Fujitsu K5 Shared Services Models

In Fujitsu K5’s IaaS Platform there are many different ways of implementing a technology shared services architecture depending on your requirements. [Update: 09/03/2017] : Before we continue however, let me quickly explain what I mean by the following two terms – Control Plane & Data Plane in the context of OpenStack and Fujitsu’s K5 IaaS…

In Fujitsu K5’s IaaS Platform there are many different ways of implementing a technology shared services architecture depending on your requirements.

[Update: 09/03/2017] : Before we continue however, let me quickly explain what I mean by the following two terms – Control Plane & Data Plane in the context of OpenStack and Fujitsu’s K5 IaaS platform. Let’s imagine that you’ve been asked to build a new Exchange service for a business on K5. This service will require the following infrastructure components, a network, router, firewall and a server to host the application.

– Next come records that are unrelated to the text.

/-- Objects of block 0x2200 (spec file 04). -/
def objBlock22 : List ObjDef :=
  [⟨0x2200, 0x2200, 12, .rw, .ivs [(0, 0), (1, 1), (2, 2)], 2, .stateChange⟩, -- DC_ROLE
   ⟨0x2201, 0x2201, 2, .rw, .ivs [(5000, 12000)], 10000, .nextTick⟩, -- V_DC_SET
   ⟨0x2202, 0x2202, 2, .rw, .ivs [(1, 512)], 512, .nextTick⟩, -- N_NEED
   ⟨0x2203, 0x2203, 2, .rw, .ivs [(0, 256)], 0, .nextTick⟩, -- REDUND_MIN
   ⟨0x2204, 0x2204, 12, .rw, .ivs [(0, 15), (255, 255)], 255, .nextTick⟩, -- REDUND_TRIP_INPUT
   ⟨0x2205, 0x2205, 2, .rw, .ivs [(1000, 50000)], 20000, .stateChange⟩, -- V_CELL_NOM
   ⟨0x2210, 0x2210, 2, .rw, .ivs [(9000, 11000)], 10000, .nextTick⟩, -- W_REF
   ⟨0x2211, 0x2211, 2, .rw, .ivs [(0, 10000)], 2000, .nextTick⟩, -- KP_WS
   ⟨0x2212, 0x2212, 2, .rw, .ivs [(0, 10000)], 100, .nextTick⟩, -- TI_WS
   ⟨0x2213, 0x2213, 2, .rw, .ivs [(1000, 20000)], 11000, .nextTick⟩, -- I_DC_MAX
   ⟨0x2214, 0x2214, 2, .rw, .ivs [(0, 10000)], 1000, .nextTick⟩, -- KP_WH
   ⟨0x2215, 0x2215, 2, .rw, .ivs [(0, 10000)], 200, .nextTick⟩, -- TI_WH
   ⟨0x2216, 0x2216, 2, .rw, .ivs [(0, 10000)], 1000, .nextTick⟩, -- KP_WV
   ⟨0x2217, 0x2217, 2, .rw, .ivs [(0, 10000)], 200, .nextTick⟩, -- TI_WV
   ⟨0x2218, 0x2218, 2, .rw, .ivs [(0, 3000)], 1000, .nextTick⟩, -- I_BAL_MAX
   ⟨0x2220, 0x2220, 2, .rw, .ivs [(0, 10000)], 1000, .nextTick⟩, -- KP_DCVL
   ⟨0x2221, 0x2221, 2, .rw, .ivs [(0, 10000)], 50, .nextTick⟩, -- TI_DCVL
   ⟨0x2222, 0x2222, 2, .rw, .ivs [(0, 20000)], 10000, .nextTick⟩, -- P_DCV_MAX
   ⟨0x2230, 0x2230, 2, .rw, .ivs [(0, 10000)], 1000, .nextTick⟩, -- KP_ARM
   ⟨0x2231, 0x2231, 2, .rw, .ivs [(0, 1000)], 50, .nextTick⟩, -- TI_CC
   ⟨0x2232, 0x2232, 2, .rw, .ivs [(0, 3000)], 1000, .nextTick⟩, -- CC_INT_MAX
   ⟨0x2233, 0x2233, 1, .rw, .ivs [(0, 7)], 1, .nextTick⟩, -- CCS_HARM
   ⟨0x2234, 0x2234, 2, .rw, .ivs [(0, 2000)], 500, .nextTick⟩, -- CC_RES_MAX
   ⟨0x2240, 0x2240, 2, .rw, .ivs [(0, 5000)], 50, .nextTick⟩, -- RANK_HYST
   ⟨0x2241, 0x2241, 2, .rw, .ivs [(17, 4000)], 48, .nextTick⟩, -- STALE_TICKS
   ⟨0x2242, 0x2242, 2, .rw, .ivs [(0, 60000)], 4000, .nextTick⟩, -- CELL_FAIL_TIME
   ⟨0x2243, 0x2243, 12, .rw, .ivs [(0, 0), (1, 1)], 0, .stateChange⟩, -- PRECHG_SOURCE
   ⟨0x2244, 0x2244, 2, .rw, .ivs [(5000, 10000)], 9500, .nextTick⟩, -- PRECHG_LEVEL
   ⟨0x2245, 0x2245, 2, .wo, .ivs [(0, 3071)], 0, .nextTick⟩, -- CELL_EXCLUDE
   ⟨0x2246, 0x2246, 2, .wo, .ivs [(0, 3071), (65535, 65535)], 0, .nextTick⟩, -- CELL_READMIT
   ⟨0x2250, 0x2255, 2, .ro, .ivs [], 0, .never⟩, -- N_RANK
   ⟨0x2256, 0x225B, 2, .ro, .ivs [], 0, .never⟩, -- N_FB
   ⟨0x225C, 0x2261, 2, .ro, .ivs [], 0, .never⟩, -- W_ARM
   ⟨0x2262, 0x2262, 2, .ro, .ivs [], 0, .never⟩, -- W_SUM
   ⟨0x2263, 0x2263, 6, .ro, .ivs [], 0, .never⟩, -- I_DC_REF
   ⟨0x2264, 0x2264, 6, .ro, .ivs [], 0, .never⟩, -- P_DCV
   ⟨0x2265, 0x2265, 3, .ro, .ivs [], 0, .never⟩, -- ARM_STATUS
   ⟨0x2266, 0x2266, 2, .ro, .ivs [], 0, .never⟩, -- CELLS_RETIRED
   ⟨0x2267, 0x2267, 2, .ro, .ivs [], 0, .never⟩, -- CELLS_STALE
   ⟨0x2268, 0x2268, 3, .ro, .ivs [], 0, .never⟩, -- STALE_EVENT_COUNT
   ⟨0x2269, 0x2269, 3, .ro, .ivs [], 0, .never⟩, -- RETIRE_COUNT
   ⟨0x2280, 0x22AF, 12, .rw, .ivs [(0, 5), (7, 7)], 7, .setOnly⟩, -- ARM_MAP
   ⟨0x22B0, 0x22DF, 12, .rw, .ivs [(0, 0), (1, 1)], 0, .setOnly⟩] -- CELL_TYPE

/-- Objects of block 0x2300 (spec file 05). -/
def objBlock23 : List ObjDef :=
  [⟨0x2300, 0x2300, 12, .rw, .ivs [(0, 0), (1, 1), (2, 2)], 0, .stateChange⟩, -- MOD_MODE
   ⟨0x2301, 0x2301, 0, .rw, .ivs [(0, 0), (1, 1)], 1, .nextTick⟩, -- MOD_ENABLE
   ⟨0x2302, 0x2302, 2, .rw, .ivs [(20, 2000)], 300, .nextTick⟩, -- DEAD_TIME
   ⟨0x2303, 0x2303, 2, .rw, .ivs [(0, 2000)], 100, .nextTick⟩, -- MIN_PULSE
   ⟨0x2304, 0x2304, 2, .rw, .ivs [(0, 1000)], 50, .nextTick⟩, -- ISIGN_BAND
   ⟨0x2305, 0x2305, 12, .rw, .ivs [(0, 0), (1, 1)], 1, .nextTick⟩, -- NLM_EDGE
   ⟨0x2306, 0x2306, 1, .rw, .ivs [(0, 16)], 1, .nextTick⟩, -- SWAP_MAX
   ⟨0x2307, 0x2307, 2, .rw, .ivs [(0, 2000)], 200, .nextTick⟩, -- PSC_BAL
   ⟨0x2310, 0x2310, 2, .rw, .ivs [(1, 1023)], 3, .setOnly⟩, -- CARR_PER_CYCLE
   ⟨0x2311, 0x2311, 2, .rw, .ivs [(1, 512)], 512, .setOnly⟩, -- CARR_SPACING
   ⟨0x2312, 0x2312, 9, .rw, .ivs [(0, 4294967295)], 0, .setOnly⟩, -- CARR_PHASE
   ⟨0x2313, 0x2313, 0, .rw, .ivs [(0, 0), (1, 1)], 1, .setOnly⟩, -- CARR_INTERLEAVE
   ⟨0x2314, 0x2319, 12, .rw, .ivs [(0, 0), (1, 1)], 0, .nextTick⟩, -- UPD_MODE
   ⟨0x2320, 0x232F, 2, .rw, .ivs [(0, 4095)], 10, .nextTick⟩, -- TRIP_FILT
   ⟨0x2330, 0x233F, 1, .rw, .ivs [(0, 63)], 63, .nextTick⟩, -- TRIP_ARMS
   ⟨0x2340, 0x2340, 2, .rw, .ivs [(0, 65535)], 0, .nextTick⟩, -- TRIP_POL
   ⟨0x2341, 0x2341, 2, .wo, .ivs [(0, 65535)], 0, .nextTick⟩, -- TRIP_CLEAR
   ⟨0x2350, 0x2350, 2, .ro, .ivs [], 0, .never⟩, -- TRIP_ACTIVE
   ⟨0x2351, 0x2351, 2, .ro, .ivs [], 0, .never⟩, -- TRIP_LATCH
   ⟨0x2352, 0x2352, 12, .ro, .ivs [], 0, .never⟩, -- TRIP_FIRST
   ⟨0x2353, 0x2353, 3, .ro, .ivs [], 0, .never⟩, -- TRIP_COUNT
   ⟨0x2354, 0x2354, 3, .ro, .ivs [], 0, .never⟩, -- TRIP_CLEAR_REFUSED
   ⟨0x2355, 0x2355, 3, .ro, .ivs [], 0, .never⟩, -- MOD_STATUS
   ⟨0x2356, 0x235B, 5, .ro, .ivs [], 0, .never⟩, -- N_INS
   ⟨0x235C, 0x235C, 3, .ro, .ivs [], 0, .never⟩, -- SAT_COUNT
   ⟨0x235D, 0x235D, 3, .ro, .ivs [], 0, .never⟩, -- PULSE_DROP_COUNT
   ⟨0x235E, 0x235E, 3, .ro, .ivs [], 0, .never⟩] -- SPILL_COUNT

/-- Objects of block 0x2400 (spec file 06). -/
def objBlock24 : List ObjDef :=
  [⟨0x2400, 0x242F, 0, .rw, .ivs [(0, 0), (1, 1)], 1, .nextTick⟩, -- LANE_EN
   ⟨0x2430, 0x245F, 1, .rw, .ivs [(0, 64)], 0, .setOnly⟩, -- CELL_COUNT
   ⟨0x2460, 0x248F, 12, .ro, .ivs [], 0, .never⟩, -- LANE_STATE
   ⟨0x2490, 0x24BF, 3, .ro, .ivs [], 0, .never⟩, -- LANE_DELAY
   ⟨0x24F0, 0x24F0, 2, .rw, .ivs [(1, 400)], 8, .stateChange⟩, -- EXEC_DELAY
   ⟨0x24F1, 0x24F1, 1, .rw, .ivs [(12, 64)], 24, .nextTick⟩, -- LOF_TICKS
   ⟨0x24F2, 0x24F2, 1, .rw, .ivs [(0, 47)], 0, .nextTick⟩, -- LANE_SEL
   ⟨0x24F3, 0x24F3, 3, .ro, .ivs [], 0, .never⟩, -- LANE_STATUS
   ⟨0x24F4, 0x24F4, 3, .ro, .ivs [], 0, .never⟩, -- LANE_RX_CRC
   ⟨0x24F5, 0x24F5, 3, .ro, .ivs [], 0, .never⟩, -- LANE_RX_SYNC
   ⟨0x24F6, 0x24F6, 3, .ro, .ivs [], 0, .never⟩, -- LANE_RX_MISS
   ⟨0x24F7, 0x24F7, 3, .ro, .ivs [], 0, .never⟩, -- CU_RX_CRC
   ⟨0x24F8, 0x24F8, 3, .ro, .ivs [], 0, .never⟩, -- CU_LATE
   ⟨0x24F9, 0x24F9, 3, .ro, .ivs [], 0, .never⟩, -- CU_DTG
   ⟨0x24FA, 0x24FA, 3, .ro, .ivs [], 0, .never⟩, -- LANE_DOWN_COUNT
   ⟨0x24FB, 0x24FB, 3, .ro, .ivs [], 0, .never⟩, -- CU_PRODUCT
   ⟨0x24FC, 0x24FC, 3, .ro, .ivs [], 0, .never⟩, -- CU_SERIAL
   ⟨0x24FD, 0x24FD, 4, .ro, .ivs [], 0, .never⟩, -- LANES_UP
   ⟨0x24FE, 0x24FE, 4, .wo, .ivs [(0, 281474976710655)], 0, .nextTick⟩] -- LANE_CNT_CLEAR

/-- Objects of block 0x2500 (spec file 08). -/
def objBlock25 : List ObjDef :=
  [⟨0x2500, 0x2500, 3, .rw, .ivs [(1, 100000)], 1000, .nextTick⟩, -- RATE_P
   ⟨0x2501, 0x2501, 3, .rw, .ivs [(1, 1000000)], 1000, .nextTick⟩, -- ACC_P
   ⟨0x2502, 0x2502, 3, .rw, .ivs [(1, 100000)], 1000, .nextTick⟩, -- RATE_Q
   ⟨0x2503, 0x2503, 3, .rw, .ivs [(1, 1000000)], 1000, .nextTick⟩, -- ACC_Q
   ⟨0x2504, 0x2504, 3, .rw, .ivs [(1, 100000)], 1000, .nextTick⟩, -- RATE_VDC
   ⟨0x2505, 0x2505, 3, .rw, .ivs [(1, 1000000)], 1000, .nextTick⟩, -- ACC_VDC
   ⟨0x2506, 0x2506, 3, .rw, .ivs [(1, 10000)], 100, .nextTick⟩, -- RATE_F
   ⟨0x2507, 0x2507, 3, .rw, .ivs [(1, 100000)], 100, .nextTick⟩, -- ACC_F
   ⟨0x2508, 0x2508, 3, .rw, .ivs [(1, 100000)], 1000, .nextTick⟩, -- RATE_V
   ⟨0x2509, 0x2509, 3, .rw, .ivs [(1, 1000000)], 1000, .nextTick⟩, -- ACC_V
   ⟨0x2510, 0x2510, 3, .ro, .ivs [], 0, .never⟩, -- HANDS_STATUS
   ⟨0x2511, 0x2513, 6, .ro, .ivs [], 0, .never⟩, -- NOW_P
   ⟨0x2514, 0x2514, 3, .ro, .ivs [], 0, .never⟩, -- NOW_F
   ⟨0x2515, 0x2515, 2, .ro, .ivs [], 0, .never⟩, -- NOW_V
   ⟨0x2516, 0x2516, 11, .ro, .ivs [], 0, .never⟩, -- HANDS_ETA
   ⟨0x2517, 0x2517, 3, .ro, .ivs [], 0, .never⟩, -- HANDS_MOVE_ID
   ⟨0x2520, 0x2520, 1, .rw, .ivs [(0, 255)], 0, .nextTick⟩, -- LIM_POL
   ⟨0x2521, 0x2521, 1, .rw, .ivs [(0, 255)], 0, .nextTick⟩, -- LIM_MODE
   ⟨0x2522, 0x2529, 1, .rw, .ivs [(0, 63)], 63, .nextTick⟩, -- LIM_AXES
   ⟨0x252A, 0x2531, 2, .rw, .ivs [(0, 65535)], 400, .nextTick⟩, -- LIM_FILT
   ⟨0x2532, 0x2539, 2, .rw, .ivs [(0, 60000)], 1000, .nextTick⟩, -- LIM_QUIET
   ⟨0x253A, 0x253A, 1, .rw, .ivs [(0, 255)], 10, .nextTick⟩, -- LIM_CHAT_N
   ⟨0x253B, 0x253B, 2, .rw, .ivs [(1, 60000)], 1000, .nextTick⟩, -- LIM_CHAT_W
   ⟨0x253C, 0x253C, 1, .wo, .ivs [(0, 255)], 0, .nextTick⟩, -- LIM_CHAT_CLEAR
   ⟨0x2540, 0x2540, 1, .ro, .ivs [], 0, .never⟩, -- LIM_ACTIVE
   ⟨0x2541, 0x2541, 1, .ro, .ivs [], 0, .never⟩, -- LIM_CHATTER
   ⟨0x2542, 0x2542, 3, .ro, .ivs [], 0, .never⟩, -- LIM_CHANGE_COUNT
   ⟨0x2543, 0x2543, 3, .ro, .ivs [], 0, .never⟩, -- LIM_CLEAR_REFUSED
   ⟨0x2550, 0x2550, 2, .rw, .ivs [(5, 2000)], 200, .nextTick⟩, -- SET_TAU
   ⟨0x2551, 0x2551, 2, .rw, .ivs [(1, 100)], 20, .nextTick⟩, -- SET_SLIP_MAX
   ⟨0x2552, 0x2552, 2, .rw, .ivs [(10, 2000)], 200, .nextTick⟩, -- SET_TF
   ⟨0x2553, 0x2553, 2, .rw, .ivs [(1, 500)], 100, .nextTick⟩, -- SET_F_MAX
   ⟨0x2554, 0x2554, 2, .rw, .ivs [(10, 5000)], 200, .nextTick⟩, -- SET_TV
   ⟨0x2555, 0x2555, 2, .rw, .ivs [(0, 1000)], 500, .nextTick⟩, -- SET_V_MAX
   ⟨0x2556, 0x2556, 2, .rw, .ivs [(10, 1000)], 139, .nextTick⟩, -- SET_ANG_TOL
   ⟨0x2557, 0x2557, 2, .rw, .ivs [(1, 500)], 50, .nextTick⟩, -- SET_FREQ_TOL
   ⟨0x2558, 0x2558, 2, .rw, .ivs [(10, 2000)], 200, .nextTick⟩, -- SET_VOLT_TOL
   ⟨0x2559, 0x2559, 2, .rw, .ivs [(0, 10000)], 100, .nextTick⟩, -- SET_DWELL
   ⟨0x255A, 0x255A, 3, .rw, .ivs [(0, 600000)], 60000, .nextTick⟩, -- SET_TIMEOUT
   ⟨0x255B, 0x255B, 12, .wo, .ivs [(1, 2)], 0, .nextTick⟩, -- SET_END
   ⟨0x2560, 0x2560, 3, .ro, .ivs [], 0, .never⟩, -- SET_STATUS
   ⟨0x2561, 0x2561, 12, .ro, .ivs [], 0, .never⟩, -- SET_ABORT_REASON
   ⟨0x2562, 0x2562, 6, .ro, .ivs [], 0, .never⟩, -- SET_ANGLE_ERR
   ⟨0x2563, 0x2563, 2, .ro, .ivs [], 0, .never⟩, -- V_G
   ⟨0x2564, 0x2564, 3, .ro, .ivs [], 0, .never⟩] -- SET_ABORT_COUNT

/-- Objects of block 0x2600 (spec file 09). -/
def objBlock26 : List ObjDef :=
  [⟨0x2600, 0x2617, 12, .rw, .ivs [(0, 14)], 0, .setOnly⟩, -- AI_ROLE
   ⟨0x2618, 0x262F, 6, .rw, .ivs [(-10000000, 10000000)], 100000, .nextTick⟩, -- AI_SCALE
   ⟨0x2630, 0x2647, 12, .rw, .ivs [(0, 0), (1, 1), (2, 2)], 2, .window⟩, -- AI_DRIFT
   ⟨0x2650, 0x2650, 12, .rw, .ivs [(0, 0), (1, 1), (2, 2)], 0, .window⟩, -- REF_SEL
   ⟨0x2651, 0x2651, 2, .rw, .ivs [(24000, 26000)], 25000, .window⟩, -- REF_IN_NOM
   ⟨0x2652, 0x2652, 12, .rw, .ivs [(0, 0), (1, 1)], 1, .setOnly⟩, -- WIN_ANGLE
   ⟨0x2653, 0x2653, 9, .rw, .ivs [(0, 4294967295)], 0, .setOnly⟩, -- WIN_ANCHOR
   ⟨0x2654, 0x2654, 2, .rw, .ivs [(2, 256)], 8, .window⟩, -- WIN_FB_EVERY
   ⟨0x2655, 0x2655, 12, .rw, .ivs [(0, 15), (255, 255)], 15, .nextTick⟩, -- MEAS_TRIP_INPUT
   ⟨0x2656, 0x2656, 3, .wo, .ivs [(0, 16777215)], 0, .nextTick⟩, -- DRIFT_CLEAR
   ⟨0x2657, 0x2657, 1, .rw, .ivs [(0, 23)], 0, .nextTick⟩, -- AI_SEL
   ⟨0x2660, 0x2660, 3, .ro, .ivs [], 0, .never⟩, -- MEAS_STATUS
   ⟨0x2661, 0x2661, 2, .ro, .ivs [], 0, .never⟩, -- VANA_MV
   ⟨0x2662, 0x2662, 4, .ro, .ivs [], 0, .never⟩, -- WIN_COUNT
   ⟨0x2663, 0x2663, 3, .ro, .ivs [], 0, .never⟩, -- WIN_LEN
   ⟨0x2664, 0x2664, 3, .ro, .ivs [], 0, .never⟩, -- F_WIN
   ⟨0x2665, 0x2665, 6, .ro, .ivs [], 0, .never⟩, -- WIN_P
   ⟨0x2666, 0x2666, 6, .ro, .ivs [], 0, .never⟩, -- WIN_Q
   ⟨0x2667, 0x2667, 2, .ro, .ivs [], 0, .never⟩, -- WIN_VAC
   ⟨0x2668, 0x2668, 6, .ro, .ivs [], 0, .never⟩, -- WIN_VDC
   ⟨0x2669, 0x2669, 4, .ro, .ivs [], 0, .never⟩, -- ENERGY_EXPORT
   ⟨0x266A, 0x266A, 4, .ro, .ivs [], 0, .never⟩, -- ENERGY_IMPORT
   ⟨0x266B, 0x266B, 3, .ro, .ivs [], 0, .never⟩, -- FB_WINDOWS
   ⟨0x266C, 0x266C, 3, .ro, .ivs [], 0, .never⟩, -- WIN_DISCARD_COUNT
   ⟨0x266D, 0x266D, 3, .ro, .ivs [], 0, .never⟩, -- DRIFT_LIMIT_COUNT
   ⟨0x2670, 0x2670, 6, .ro, .ivs [], 0, .never⟩, -- AI_MEAN
   ⟨0x2671, 0x2671, 6, .ro, .ivs [], 0, .never⟩, -- AI_IP
   ⟨0x2672, 0x2672, 6, .ro, .ivs [], 0, .never⟩, -- AI_QD
   ⟨0x2673, 0x2673, 3, .ro, .ivs [], 0, .never⟩, -- AI_TRMS
   ⟨0x2674, 0x2674, 6, .ro, .ivs [], 0, .never⟩, -- AI_OFFS_CORR
   ⟨0x2675, 0x2675, 3, .ro, .ivs [], 0, .never⟩, -- AI_GAIN_CORR
   ⟨0x2676, 0x2676, 3, .ro, .ivs [], 0, .never⟩] -- AI_OVR_COUNT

Control Plane, used by K5 Infrastructure Administrators: In order to build this infrastructure you will need access to K5’s control plane services – the API endpoints that can talk to the Keystone, Neutron and Nova services. There is no need for regular users of the final Exchange service to access this control plane.

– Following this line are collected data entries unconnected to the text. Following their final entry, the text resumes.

-- ==== Sys2Proof/Machine/Balance.lean ====
section
/-!
DEFINITION. The balance (R35 to R50) and the grid angle tracker (R51 to R55). A law takes `o`, the state at the start of its beat,
whose signals it reads (R23), and the present state, whose law states and signals it writes.
-/
namespace Sys2Proof.Machine

/-- The balance is released in RUN and SCS, held in every other state (R49, R50). -/
def State.released (s : State) : Bool := s.conv.state = .run || s.conv.state = .scs

/-- STEP_NOM (R42). -/
def State.stepNom (s : State) : Nat := if s.fNom = 60 then 276701161105643 else 230584300921369

/-- Phase steps of one tick at a frequency deviation in Q1.31, rounded to the nearest (R41). -/
def State.phaseStep (s : State) (dev : Int) : Int := roundDiv (s.stepNom * (2 ^ 31 + dev)) (2 ^ 31)

/-- Ticks of one nominal cycle (R51). -/
def State.nomCycle (s : State) : Nat := if s.fNom = 60 then 66667 else 80000

/-- θv and θg. -/
def State.thetaV (s : State) : Word := (s.bal.acc >>> 32).setWidth 32
def State.thetaG (s : State) : Word := (s.gt.theta >>> 32).setWidth 32

/-- The phase accumulator at a tick edge (R41): it adds its step and counts its turns. -/
def State.phaseEdge (s : State) : State :=
  let d := (s.phaseStep (s.sigI 0x043)).toNat
  let n := s.bal.acc.toNat + d
  let s := { s with bal := { s.bal with acc := BitVec.ofNat 64 n, lastStep := d },
                    sched := { s.sched with turnV := s.sched.turnV + n / 2 ^ 64 } }
  ((s.setSig 0x040 s.thetaV).setSig 0x041 (sinOut s.thetaV)).setSig 0x042 (cosOut s.thetaV)

/-! ### Grid angle tracker -/

/-- Squared magnitude of the grid voltage, per unit. -/
def State.gridSq (s : State) : Int := magSq (s.sig3 0x029 2)
/-- The magnitude is below GT_ABSENT_LEVEL; it is at or above that level and its hysteresis. -/
def State.gridLow (s : State) : Bool :=
  let l := s.cfgPu Obj.GT_ABSENT_LEVEL 10000
  decide (s.gridSq < mulPu l l)
def State.gridBack (s : State) : Bool :=
  let l := floorDiv ((s.cfg Obj.GT_ABSENT_LEVEL + s.cfg Obj.GT_RETURN_HYST) * pu) 10000
  decide (mulPu l l ≤ s.gridSq)

/-- Mean of a list of integers, 0 of none: where less than a nominal cycle has passed, the mean of R52 is that of what there is
(log entry 51). -/
def meanInt (l : List Int) : Int := if l.isEmpty then 0 else floorDiv l.sum l.length

/-- The loop's phase error (R51): the q component of the grid voltage in the frame of θg, as a part of its magnitude. Both are those of the
tick that ends at this edge. -/
def State.gtError (s : State) : Int :=
  let v := dq (s.sig3 0x029 2) (s.sigPu 0x045 1) (s.sigPu 0x046 1)
  divPu v.2 (sqrtPu (mulPu v.1 v.1 + mulPu v.2 v.2))

/-- The loop's damping ratio, per unit, between 1/4 and 4 (log entry 12). -/
def pllZeta : Int := clampInt (pu / 4) (4 * pu) Config.pllDamping
/-- Closed-loop bandwidth over natural frequency of a loop of second order with the damping ratio `z` (half-power point). -/
def pllRatio (z : Int) : Int :=
  let b := pu + 2 * mulPu z z
  sqrtPu (b + sqrtPu (mulPu b b + pu))
/-- Gains of the loop (R51): deviation per unit of error, and what one tick of error adds to the integrator, so that the closed loop has
the bandwidth GT_BW. -/
def State.pllKp (s : State) : Int := floorDiv (2 * pllZeta * (s.cfg Obj.GT_BW * pu)) (10 * s.fNom * pllRatio pllZeta)
def State.pllKi (s : State) : Int :=
  floorDiv (4 * halfPi * s.cfg Obj.GT_BW ^ 2 * pu) (400000000 * s.fNom * mulPu (pllRatio pllZeta) (pllRatio pllZeta))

Data Plane, used by the end users of the service: Once the infrastructure has been built the Exchange administrator and end users will access the new server/services over the data plane – effectively they will talk to the new server directly through it’s virtualised interface.

K5 Shared Services Model – Without Control Plane User Isolation

The simplest design would be to put all of your instances into a single project and use security groups, and optionally multiple subnets, to provide data plane isolation or more correctly termed traffic segmentation. Obviously you can still also use the standard Operating System authentication mechanisms to control access to the virtual instances themselves.

Security Groups

One of the key components to the above solution is Security Groups. A security group in OpenStack is a mechanism for controlling all ingress and egress traffic flows on an interface (port) by interface (port) basis. A security group can contain multiple rules each defining the IP address range, Protocols and Direction of network traffic permitted. In a shared service model where server A and server B are to be isolated but both can talk to a third server C – security groups provide this isolation. Multiple security groups can also be attached to a single interface to build up the ruleset.

dataplaneisolation

However, the drawback of this model is that the control plane project administrator has access to all the resources.

K5 Shared Services Model – With both Data Plane & Control Plane User Isolation

If you would like to ensure isolation at both the control plane and the data plane layers for your resources then this can be achieved by using the above architecture combined with role based access control, multiple projects and another of Fujitsu K5’s capabilities Inter-Project Routing.

Role Based Access Control (RBAC)

The Fujitsu K5 platform leverages OpenStack’s Keystone project to provide Role Based Access Control for users within a Contract (or Domain in native OpenStack terms). You can have control plane administrators defined on a project by project basis. This gives you the capability to spread your resources (virtual machines, networks, etc.) across multiple Projects and define which users have administrative access to these resources in the control plane.

Inter-Project Routing

The clue is in the title here, this feature of K5 allows you to route between networks in different projects within the same Contract.

Combining all these K5 capabilities lets us provide K5 Domain Administrators with the ability to control isolation of resources at both the control plane layer and the data plane layer.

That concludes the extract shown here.